I finally bit the bullet. Yup, I blew away my dos partition and
put Linux on it. Now I would like to start a project. I consider
virtual consoles to be high priority, but until init/login etc is
done, there is probably no use starting that.

Thus I am proposing to look at demand paging from the file system.
If Linus agrees to consider adding it to linux when it is done,
and nobody successfully shoots this proposal down, I will start
tuit suite.

If someone else wants to help (or do all of it) let me know.
I have broken it down into phases to clarify understanding,
not necessarily to imply they might be released in this order (if ever).
If you think this is a house of cards, let me know ASAP.

Proposed Design:

Phase 1:
- Upon loading an executable, create a map that is stored in the
process that locates all blocks on disk. Do not look at fs again.
- Load only the first 4K page and execute.
- Upon a code page fault load the required 4 blocks into ram.
- Make no attempt to lock file image (count on seg violation?)

Phase 2:
- Attempt to share executable images in ram (shared-text).

Phase 3:
- Attempt to implement the stickey bit, to pin an executable
in memory once loaded.
- Find a way to flush it (all) from memory when done.

Phase 3:
- Attempt to manage working sets in memory if data requirements
exceed available ram (down to ~15%).

Phase 4:
- Paging (writing) data to a partition or fixed size file.
- Locking paged image file.

Issues:

- Allocating/deallocating memory for the program maps.
- Enable/disable paging when booting from shoelace?
- Do not use working set with pinned pages?
- File locks held in ram only?

To: <linux-activists@...>
Date: Saturday, November 16, 1991 - 2:09 pm

One thing could be a problem with demand-loaded executables: finding
the page on disk means going through the file system, whereas paging
from a dedicated swapping partition could be a simpler and faster
operation. Admittedly, the first read must be done from the
executable, and demand loading from the file probably makes the load
process seem faster.

--
Johan Myreen
jem@cs.hut.fi

To: <pmacdona@...>
Cc: <linux-activists@...>
Date: Saturday, November 16, 1991 - 11:47 pm

Everyone should note that this is not the original meaning of the sticky
bit, in the BSD 4.3 sense. In the BSD sense, what the sticky bit means
is that after the program exits, its entry in the text table is not
purged and its swap space is not reclaimed. The program was _not_
locked into memory, and would get swapped out if demands were placed on
the VM system. The rationale behind this is that in a time-sharing
environment, programs like GNU emacs are almost in use by *someone*, and
in the case where the last person finishes running emacs, the program
should not be flushed from the text cache, swap space, and ram, in the
hope that another user would be starting an emacs before the unused
program got swapped out to disk. In that case, the user would win since
no disk I/O would be needed. However, in a single-user environment,
the value of the sticky bit is rather dubious, and Project Athena
workstations don't even bother using it for this reason.
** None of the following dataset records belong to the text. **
/-! ### modPort -/

@[simp] theorem State.modPort_pending (p : Nat) (f : Port → Port) : (s.modPort p f).pending = s.pending := rfl
@[simp] theorem State.modPort_time (p : Nat) (f : Port → Port) : (s.modPort p f).time = s.time := rfl
@[simp] theorem State.modPort_draws (p : Nat) (f : Port → Port) : (s.modPort p f).draws = s.draws := rfl
@[simp] theorem State.modPort_regs (p : Nat) (f : Port → Port) : (s.modPort p f).regs = s.regs := rfl
@[simp] theorem State.modPort_fuses (p : Nat) (f : Port → Port) : (s.modPort p f).fuses = s.fuses := rfl
@[simp] theorem State.modPort_flash (p : Nat) (f : Port → Port) : (s.modPort p f).flash = s.flash := rfl
@[simp] theorem State.modPort_supply (p : Nat) (f : Port → Port) : (s.modPort p f).supply = s.supply := rfl
@[simp] theorem State.modPort_fhalt (p : Nat) (f : Port → Port) : (s.modPort p f).fhalt = s.fhalt := rfl
@[simp] theorem State.modPort_power (p : Nat) (f : Port → Port) : (s.modPort p f).power = s.power := rfl
@[simp] theorem State.modPort_modulePos (p : Nat) (f : Port → Port) : (s.modPort p f).modulePos = s.modulePos := rfl
@[simp] theorem State.modPort_xings (p : Nat) (f : Port → Port) : (s.modPort p f).xings = s.xings := rfl
@[simp] theorem State.modPort_mesh (p : Nat) (f : Port → Port) : (s.modPort p f).mesh = s.mesh := rfl
@[simp] theorem State.modPort_ringTurn (p : Nat) (f : Port → Port) : (s.modPort p f).ringTurn = s.ringTurn := rfl
@[simp] theorem State.modPort_engineVf (p : Nat) (f : Port → Port) : (s.modPort p f).engineVf = s.engineVf := rfl
@[simp] theorem State.modPort_tap (p : Nat) (f : Port → Port) : (s.modPort p f).tap = s.tap := rfl
@[simp] theorem State.modPort_vesper (p : Nat) (f : Port → Port) : (s.modPort p f).vesper = s.vesper := rfl
@[simp] theorem State.modPort_hwCause (p : Nat) (f : Port → Port) : (s.modPort p f).hwCause = s.hwCause := rfl
@[simp] theorem State.modPort_clearing (p : Nat) (f : Port → Port) : (s.modPort p f).clearing = s.clearing := rfl
@[simp] theorem State.modPort_pfConfig (p : Nat) (f : Port → Port) : (s.modPort p f).pfConfig = s.pfConfig := rfl
@[simp] theorem State.modPort_fns (p : Nat) (f : Port → Port) : (s.modPort p f).fns = s.fns := rfl
@[simp] theorem State.modPort_vfs (p : Nat) (f : Port → Port) : (s.modPort p f).vfs = s.vfs := rfl
@[simp] theorem State.modPort_regions (p : Nat) (f : Port → Port) : (s.modPort p f).regions = s.regions := rfl
@[simp] theorem State.modPort_clusters (p : Nat) (f : Port → Port) : (s.modPort p f).clusters = s.clusters := rfl
@[simp] theorem State.modPort_cores (p : Nat) (f : Port → Port) : (s.modPort p f).cores = s.cores := rfl
@[simp] theorem State.modPort_slices (p : Nat) (f : Port → Port) : (s.modPort p f).slices = s.slices := rfl
@[simp] theorem State.modPort_hbm (p : Nat) (f : Port → Port) : (s.modPort p f).hbm = s.hbm := rfl
@[simp] theorem State.modPort_hreqs (p : Nat) (f : Port → Port) : (s.modPort p f).hreqs = s.hreqs := rfl
@[simp] theorem State.modPort_chans (p : Nat) (f : Port → Port) : (s.modPort p f).chans = s.chans := rfl
@[simp] theorem State.modPort_stops (p : Nat) (f : Port → Port) : (s.modPort p f).stops = s.stops := rfl
@[simp] theorem State.modPort_net (p : Nat) (f : Port → Port) : (s.modPort p f).net = s.net := rfl
@[simp] theorem State.modPort_edge (p : Nat) (f : Port → Port) : (s.modPort p f).edge = s.edge := rfl
@[simp] theorem State.modPort_nextId (p : Nat) (f : Port → Port) : (s.modPort p f).nextId = s.nextId := rfl
@[simp] theorem State.modPort_ctl (p : Nat) (f : Port → Port) : (s.modPort p f).ctl = s.ctl := rfl
@[simp] theorem State.modPort_ceLogged (p : Nat) (f : Port → Port) : (s.modPort p f).ceLogged = s.ceLogged := rfl
@[simp] theorem State.modPort_out (p : Nat) (f : Port → Port) : (s.modPort p f).out = s.out := rfl
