-- ==== Sys2Proof/Laws/Done.lean ====
section
/-! SUPPORT. Every command completes: it answers the next state `t.refreshPf` of some effect `t`, so what a step leaves is in line with
the causes of the PF interrupts (R221, R224). -/

set_option linter.unusedTactic false
set_option linter.unreachableTactic false

namespace Sys2Proof.Machine

/-- An outcome is the effect `t` with INT_PF_STATUS brought into line. -/
def IsDone (o : Host.Outcome State Fault Refusal) : Prop := ∃ t, o = done t

theorem isDone_done (t : State) : IsDone (done t) := ⟨t, rfl⟩

theorem isDone_issue (g opc o s c a) : IsDone (issue g opc o s c a) := by
  unfold issue; repeat' (first | exact isDone_done _ | split | extract_lets)

theorem isDone_mail (c f s) : IsDone (mailCommand c f s) := by
  unfold mailCommand; repeat' (first | exact isDone_done _ | split | extract_lets)

theorem isDone_receive (c f s) : IsDone (receive c f s) := by
  unfold receive; repeat' (first | exact isDone_done _ | split | extract_lets)

theorem isDone_deliver (c f k s) : IsDone (deliver c f k s) := by
  unfold deliver; repeat' (first | exact isDone_done _ | split | extract_lets)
That being said, I'm not too sure that pinning an executable into memory
is a good idea. Unless you have gobs and gobs of memory, you wouldn't
be able to "sticky bit" more than one or two programs before you run out
of physical memory, and in the meantime, locking down large amounts of
memory would increase the amount of VM thrashing when other programs
are running.

A better idea might be to not flush the text table entry once its ref
count goes to zero, but to rather wait until the last of its text pages
are paged out (which will happen sooner rather or later because there is
no program using the text). However, if the text is used by a process
before the last pages are reclaimed then you will win because some
number of pages won't need to be brought back in from disk. Thus, this
system will do the right thing for someone who has enough memory to keep
gcc, make, etc. in core at the same time during a build. The advantage
that this scheme has is that it will automatically adapt to whatever
text image is being repeatedly used ...

To: <Linux-activists@...>
Date: Sunday, November 17, 1991 - 6:36 am

You don't start small, do you :-). If I /agree/ to add it to linux? If
anybody implementes paging, he's going to get 2 extra copies of linux
for free. How's that for an offer?

Seriously, adding demand-loading should be relatively easy. I wouldn't
suggest going past the filesystem, even for saving the block-numbers
somewhere (and a bit-map won't do it, block nr must be ordered). Having
the inode-pointer in the process table entry (and not releasing it
before an exit), and using that to find the blocks wouldn't be too hard.
A bit slower, but conceptually much easier. Then you can use the
routines already on hand (map() etc).

Note that the "relatively easy" must be taken with a bit of salt: you
have to add the routines to the paging unit etc etc. No major problems
at least. Also I'd like to keep linux simple even at the cost of some
speed hit, as otherwise it grows until nobody really understands it. I'm
kinda proud of my mm: it's not many lines of code (although it's not
very clear code.)

Re: sticky bits, shared text...

I don't like sticky bits (in the meaning that they lock something into
memory). I doubt it's really that useful on a small machine, that is
essentially single-user. It's easy to grow the cache to 6M or more if
you have the memory, and currently I don't see much unnecessary disk I/O
in a heavy 'make'. Besides - sticky bits are hard to keep track of.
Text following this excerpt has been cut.